We already adjusted the regression for the whole data set,
and then we can add the regression line to the plot:


```{r plot rhyzophora single regression, fig.cap = "Relation between the number of supporting roots and the ratio canopy area / trunk area for mangrove trees at two sites that differ in the soil instability (medium and high instability). Also shown the line of the linear regression fitted to the whole data set."}
plot(n.roots ~ canopy.trunk, data=rhyzophora, type="n",
     xlab="canopy area / trunk area", ylab="number of roots")
points(n.roots ~ canopy.trunk, data=rhyzophora,
       subset=soil.instability=="medium")
points(n.roots ~ canopy.trunk, data=rhyzophora,
       subset=soil.instability=="high", pch=19)
abline(lm(n.roots ~ canopy.trunk, data=rhyzophora))
legend("topright", c("Medium","High"), title="Soil instability", pch=c(1,19))
```

Indeed it seems that this regression underestimates the number of roots of
the trees sampled at the site with the most unstable soil, and does the opposite for the trees
at sampled the site with less unstable soil. For this reason, the residuals of this regression
are positive for trees sampled at unstable soil and negative for the rest.

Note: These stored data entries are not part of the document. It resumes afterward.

-- ==== Sys2Proof/Machine/Ops.lean ====
section
/-! DEFINITION. The named operations over the buffer, the registers and the boundary: what reads and writes State. The
end of a command, which takes the place of an exception in this block (spec/60_exceptions.md R196, R197), is
`State.respond` and `State.finish`. -/
namespace Sys2Proof.Machine

/-- `MemRead(i, 1)`: the byte at index `i`, none where nothing was written since reset (R8, U5). -/
def Memory.read? (m : Memory) (i : Nat) : Option Byte :=
  match m with
  | [] => none
  | c :: rest => if c.1 = i then some c.2 else Memory.read? rest i

/-- `MemWrite(i, 1, v)`, keeping the indices strictly rising (R8). -/
def Memory.write (m : Memory) (i : Nat) (v : Byte) : Memory :=
  match m with
  | [] => [(i, v)]
  | c :: rest =>
    if i < c.1 then (i, v) :: c :: rest
    else if i = c.1 then (i, v) :: rest
    else c :: Memory.write rest i v

/-- The canonical form of `buf`: indices strictly rising. Nothing else is asked: an unlisted byte reads as no value, so
no entry equals it. -/
def Memory.wf (m : Memory) : Bool :=
  match m with
  | [] => true
  | c :: rest => rest.all (fun d => c.1 < d.1) && Memory.wf rest

/-- The answer the environment gives next: the first settled one, else a free one (U12, log 5). -/
def State.answer (s : State) : Answer :=
  match s.env with
  | [] => Config.freeAnswer s.draws
  | a :: _ => a

/-- That answer is used up. -/
def State.dropAnswer (s : State) : State :=
  { s with env := s.env.tail, draws := if s.env.isEmpty then s.draws + 1 else s.draws }

/-- HardwareBus operations are issued, in order (R29, R59). -/
def State.emit (s : State) (ops : List HbOp) : State := { s with hbTrace := s.hbTrace ++ ops }

/-- A primitive's first two actions: the start time, then the bus operation (R24, R100, D13). -/
def State.issue (s : State) (now : Millis) (op : HbOp) : State :=
  { s with t0 := now, hbTrace := s.hbTrace ++ [op] }

/-- `Recover()`: one force-reset, which also ends the holding of the bus (R127, R29). -/
def State.recover (s : State) : State := { s with hbTrace := s.hbTrace ++ [.forceReset], busHeld := false }

/-- `bus_held` (R29). -/
def State.setHeld (s : State) (b : Bool) : State := { s with busHeld := b }

/-- `st <- HB.Status()` (R25). -/
def State.latchStatus (s : State) (x : Byte) : State := { s with st := x, hbTrace := s.hbTrace ++ [.status] }

/-- `rx <- HB.RxData()` (R25). -/
def State.latchRx (s : State) (x : Byte) : State := { s with rx := x, hbTrace := s.hbTrace ++ [.rxData] }

/-- `total <- 0; available <- 0`; `buf` is not erased (R150). -/
def State.clearBuffer (s : State) : State := { s with total := 0, available := 0 }

/-- `buf[total] <- rx; total <- total + 1; available <- available + 1` (R152). -/
def State.appendRx (s : State) : State :=
  { s with buf := Memory.write s.buf s.totalNat s.rx, total := s.total + 1, available := s.available + 1 }

/-- `stage <- k`, and `idx <- 0` unless the stage goes on (R26, R142). -/
def State.enterStage (s : State) (k : BitVec 3) : State :=
  { s with stage := k, idx := if s.stage = k then s.idx else 0 }

/-- `idx <- idx + 1` (R142, R152). -/
def State.advanceIdx (s : State) : State := { s with idx := s.idx + 1 }

/-- `stage <- 0; idx <- 0` (R142's finish, R26). -/
def State.leaveStages (s : State) : State := { s with stage := 0, idx := 0 }

/-- A command is accepted (R70): `busy <- 1`. -/
def State.accept (s : State) : State := { s with busy := true, job := none }

/-- The command goes on in the next step: `busy` stays 1 (R125). -/
def State.suspend (s : State) (j : Job) : State := { s with job := some j }

/-- The response is handed back and the block is idle (R70, R86, R197). -/
def State.respond (s : State) (result : Byte) (data : Word16) : State :=
  { s with busy := false, job := none, responses := s.responses ++ [⟨false, result, data⟩] }

/-- `finish(r)`: a transaction ends with result `r`, its position back at (0, 0), data 0 (R142, R143, R196). -/
def State.finish (s : State) (result : Byte) : State := s.leaveStages.respond result 0

/-- An illegal packet's response; nothing else changes (R88, R200). -/
def State.refuse (s : State) : State := { s with responses := s.responses ++ [⟨true, 0, 0⟩] }

/-- A packet leaves the port. -/
def State.setOffers (s : State) (o : List (List Byte)) : State := { s with offers := o }

/-- `timeout_ms <- t` (R172). -/
def State.setTimeout (s : State) (t : Word16) : State := { s with timeoutMs := t }

/-- `available <- available - 1` (R171, R64). -/
def State.consume (s : State) : State := { s with available := s.available - 1 }

/-- Reset: the state of R30, a running command abandoned without a response (R220, R221). The parameters, the packets
the caller presents, the responses it already has and the environment are not the block's and stay (log 9). -/
def State.takeReset (s : State) : State :=
  { State.resetWith s.params with offers := s.offers, responses := s.responses, env := s.env, draws := s.draws }

/-- `n_reset`: the force-resets in the trace (R29). -/
def State.nReset (s : State) : Nat := s.hbTrace.count .forceReset

end Sys2Proof.Machine
end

#### Statistic of interest

Our statistic of interest is the difference between the
means of the residual of trees at each soil type.
The residuals are calculated from the regression applied to all data:

```{r statistics of interest 3 rhyzophora}
rhyz.si3 <- function(dataframe){
    m1 <- lm(n.roots ~ canopy.trunk, data=dataframe)
    res.media <- tapply(resid(m1), dataframe$soil.instability, mean)
    res.media[[1]] - res.media[[2]]
}
## Observed values
rhyz.si3(rhyzophora)
```

#### Simulating the null hypothesis

We simulate the null hypothesis in the same way as before: shuffling
the trees between soil types (first row of the data table)

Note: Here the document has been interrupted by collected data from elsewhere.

-- ==== Sys2Proof/Laws/Outcome.lean ====
section
/-! SUPPORT. What the outcome of a primitive says about the state it leaves: the one place where the guarded wait and the
status decision are taken apart for all outcomes. -/
namespace Sys2Proof.Machine

/-- Whether a primitive is a receive. -/
def Prim.isReceive : Prim → Bool
  | .recvB _ => true
  | _ => false

/-- Everything R100, R106, R107, R109 and R128 say of a primitive that was in state `s` and stands at `r`. -/
structure PrimSpec (p : Prim) (s : State) (r : Progress × State) : Prop where
  /-- A byte is taken exactly by a receive that succeeds. -/
  rxData : r.2.hbTrace.count .rxData =
    s.hbTrace.count .rxData + if p.isReceive = true ∧ r.1 = .ended .ok then 1 else 0
  rx : p.isReceive = false ∨ r.1 ≠ .ended .ok → r.2.rx = s.rx
  nReset_le : s.nReset ≤ r.2.nReset ∧ r.2.nReset ≤ s.nReset + 1
  ok : r.1 = .ended .ok → r.2.nReset = s.nReset
  stop : p = .stop → r.1 = .ended .ok → r.2.busHeld = false
  stop_st : p = .stop → r.2.st = s.st
  pending : ∀ ph, r.1 = .pending ph → r.2.nReset = s.nReset
  timeout : r.1 = .ended .timeout → r.2.nReset = s.nReset + 1
  nack : ∀ x, r.1 = .ended (.nack x) → x = r.2.st ∧ judge s.params.codes p x = .nack
  fault : ∀ x, r.1 = .ended (.fault x) →
    x = r.2.st ∧ judge s.params.codes p x = .other ∧ p ≠ .stop ∧ r.2.nReset = s.nReset + 1
  fails : ∀ o, r.1 = .ended o → o ≠ .ok → r.2.busHeld = false
  nackStop : r.1 = .pending .nackStop → judge s.params.codes p r.2.st = .nack

theorem nReset_eq (s : State) : s.nReset = s.hbTrace.count .forceReset := rfl

@[simp] theorem count_rxData_polls (n : Nat) (on : WaitOn) : (List.replicate n on.pollOp).count .rxData = 0 := by
  cases on <;> simp [WaitOn.pollOp, List.count_replicate]

/-- A stop from its wait on. -/
theorem awaitStop_spec (a : Answer) (s : State) : PrimSpec .stop s (awaitStop a s) := by
  have e := guardedWait_eq s .stopDone a.polls
  generalize pollWait .stopDone s.timeoutMs s.t0 a.polls = w at e
  unfold awaitStop
  rw [e]
  rcases w with ⟨_ | _ | _, n⟩ <;> constructor <;> simp [nReset_eq, Prim.isReceive, List.count_append]

/-- What comes before a wait leaves the parts an outcome speaks of, but for operations that are none of its own. -/
theorem PrimSpec.of {p : Prim} {s u : State} {r : Progress × State} (h : PrimSpec p u r)
    (hp : u.params = s.params) (hst : p = .stop → u.st = s.st) (hrx : u.rx = s.rx)
    (hd : u.hbTrace.count .rxData = s.hbTrace.count .rxData) (hn : u.nReset = s.nReset) : PrimSpec p s r := by
  constructor
  · rw [h.rxData, hd]
  · intro k; rw [h.rx k, hrx]
  · rw [← hn]; exact h.nReset_le
  · intro k; rw [← hn]; exact h.ok k
  · exact h.stop
  · intro k; rw [← hst k]; exact h.stop_st k
  · intro ph k; rw [← hn]; exact h.pending ph k
  · intro k; rw [← hn]; exact h.timeout k
  · rw [← hp]; exact h.nack
  · rw [← hp, ← hn]; exact h.fault
  · exact h.fails
  · rw [← hp]; exact h.nackStop

/-- A primitive's first two actions keep what an outcome speaks of. -/
theorem PrimSpec.begun {p : Prim} {s : State} {now : Millis} {op : HbOp} {r : Progress × State}
    (h : PrimSpec p (s.dropAnswer.issue now op) r) (h1 : op ≠ .rxData) (h2 : op ≠ .forceReset) : PrimSpec p s r := by
  refine h.of ?_ ?_ ?_ ?_ ?_ <;> simp [nReset_eq, List.count_append, h1, h2]

/-- A whole stop. -/
theorem primStop_spec (s : State) : PrimSpec .stop s (primStop s) :=
  (awaitStop_spec _ _).begun (by simp) (by simp)

/-- The NACK path: the outcome of its stop is dropped (R109). -/
theorem dropStopOutcome_spec {p : Prim} {s : State} {r : Progress × State} (h : PrimSpec .stop s r) (hp : p ≠ .stop)
    (hj : judge s.params.codes p s.st = .nack) : PrimSpec p s (dropStopOutcome s.st r) := by
  have hst := h.stop_st rfl
  rcases r with ⟨o | ph, t⟩
  · have hh : t.busHeld = false := by
      by_cases k : o = .ok
      · exact h.stop rfl (by rw [k])
      · exact h.fails o rfl k
    have h1 := h.rxData
    have h2 := h.rx (.inl rfl)
    have h3 := h.nReset_le
    simp only [Prim.isReceive, Bool.false_eq_true, false_and, if_false] at h1
    constructor <;> simp_all [dropStopOutcome]
  · have h1 := h.rxData
    have h2 := h.rx (.inl rfl)
    have h3 := h.nReset_le
    have h4 := h.pending ph rfl
    simp only [Prim.isReceive, Bool.false_eq_true, false_and, if_false] at h1
    constructor <;> simp_all [dropStopOutcome]

/-- The status decision. -/
theorem decideStatus_spec {p : Prim} (hp : p ≠ .stop) (a : Answer) (s : State) :
    PrimSpec p s (decideStatus p a s) := by
  cases hj : judge s.params.codes p s.st
  · rw [decideStatus, hj]
    cases p <;> constructor <;> simp_all [State.succeed, nReset_eq, Prim.isReceive, List.count_append]
  · rw [decideStatus, hj]
    exact dropStopOutcome_spec (primStop_spec s) hp hj
  · rw [decideStatus, hj]
    constructor <;> simp_all [nReset_eq, List.count_append]

/-- A status-reading primitive from its wait on. -/
theorem awaitComplete_spec {p : Prim} (hp : p ≠ .stop) (a : Answer) (s : State) :
    PrimSpec p s (awaitComplete p a s) := by
  have e := guardedWait_eq s .complete a.polls
  generalize pollWait .complete s.timeoutMs s.t0 a.polls = w at e
  unfold awaitComplete
  rw [e]
  rcases w with ⟨_ | _ | _, n⟩
  · refine PrimSpec.of (s := s) (decideStatus_spec hp a _) ?_ ?_ ?_ ?_ ?_
    · simp
    · exact fun k => absurd k hp
    · simp
    · simp [List.count_append]
    · simp [nReset_eq, List.count_append]
  · constructor <;> simp_all [nReset_eq, List.count_append]
  · constructor <;> simp_all [nReset_eq, List.count_append]

/-- A primitive from its wait on. -/
theorem awaitPrim_spec (p : Prim) (a : Answer) (s : State) : PrimSpec p s (awaitPrim p a s) := by
  by_cases hp : p = .stop
  · subst hp
    exact awaitStop_spec a s
  · have e : awaitPrim p a s = awaitComplete p a s := by cases p <;> first | rfl | exact absurd rfl hp
    rw [e]
    exact awaitComplete_spec hp a s

/-- A primitive from its beginning (R100 to R109). -/
theorem runPrim_spec (p : Prim) (s : State) : PrimSpec p s (runPrim p s) :=
  (awaitPrim_spec p _ _).begun (by cases p <;> simp [Prim.busOp]) p.busOp_ne_forceReset

theorem dropAnswer_nReset (s : State) : s.dropAnswer.nReset = s.nReset := by simp [nReset_eq]

/-- A primitive that goes on polling (R125); the stop of a NACK path is only ever reached with a NACK status in `st`. -/
theorem resumePrim_spec (ph : Phase) (p : Prim) (s : State)
    (h : ph = .nackStop → judge s.params.codes p s.st = .nack) : PrimSpec p s (resumePrim ph p s) := by
  cases ph with
  | action => exact (awaitPrim_spec p _ _).of (by simp) (by simp) (by simp) (by simp) (dropAnswer_nReset s)
  | nackStop =>
    have hj := h rfl
    have hp : p ≠ .stop := by
      rintro rfl
      simp [judge, successSet, nackSet] at hj
    exact dropStopOutcome_spec
      ((awaitStop_spec s.answer s.dropAnswer).of (by simp) (by simp) (by simp) (by simp) (dropAnswer_nReset s)) hp hj

end Sys2Proof.Machine
end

```{r rhyzophora resampling intercept, results="hide"}
rhyz.r3 <- Rsampling(type = "normal_rand", dataframe = rhyzophora,
                    statistics = rhyz.si3,
                        cols = 1, ntrials = 1000)
```

#### Decision: should we reject the null hypothesis?

In this case we reject the null hypothesis:

```{r rhyzophora 3rd test}
sum(rhyz.r3 > rhyz.si3(rhyzophora))/1000 < 0.05
```

Therefore, there is one intercept for each soil type.
We can estimate them including the soil's effect on the regression model [^3]:


```{r rhyzophora ancova}
(rhyz.ancova <- lm(n.roots ~ soil.instability + canopy.trunk  -1,
                   data=rhyzophora))
```

And then we can add the lines for the two groups to the plot:

```{r plot rhyzophora ancova, fig.cap = "Relation between number of supporting roots and the ratio canopy area / trunk area for mangrove trees at two sites that differ in the soil instability (medium and high instability). Also shown the line of the regressions fitted to each site, but with a common slope."}
cfs <- coef(rhyz.ancova)
plot(n.roots ~ canopy.trunk, data=rhyzophora, type="n",
     xlab="canopy area / trunk area", ylab="number of roots")
points(n.roots ~ canopy.trunk, data=rhyzophora,
       subset=soil.instability=="medium", col="blue")
points(n.roots ~ canopy.trunk, data=rhyzophora,
       subset=soil.instability=="high", col="red")
abline(cfs[1],cfs[3], col="red")
abline(cfs[2],cfs[3], col="blue")
legend("topright", c("Medium","High"), title="Soil instability", col=c("blue", "red"))
```

[^1]: Roughly, for our purpose the torque express the force to bring the tree down.

[^2]: As it doesn't make sense, in this case, to expect the number of roots to decrease with the torque variable, we did the one-tailed test.

[^3]: Technical detail: we add the term `-1` to the regression formula in order to
explicit to R that we want the estimates of each intercept. Otherwise,
we'd get the estimation the intercept of one group and the difference 
to the intercept of the other group.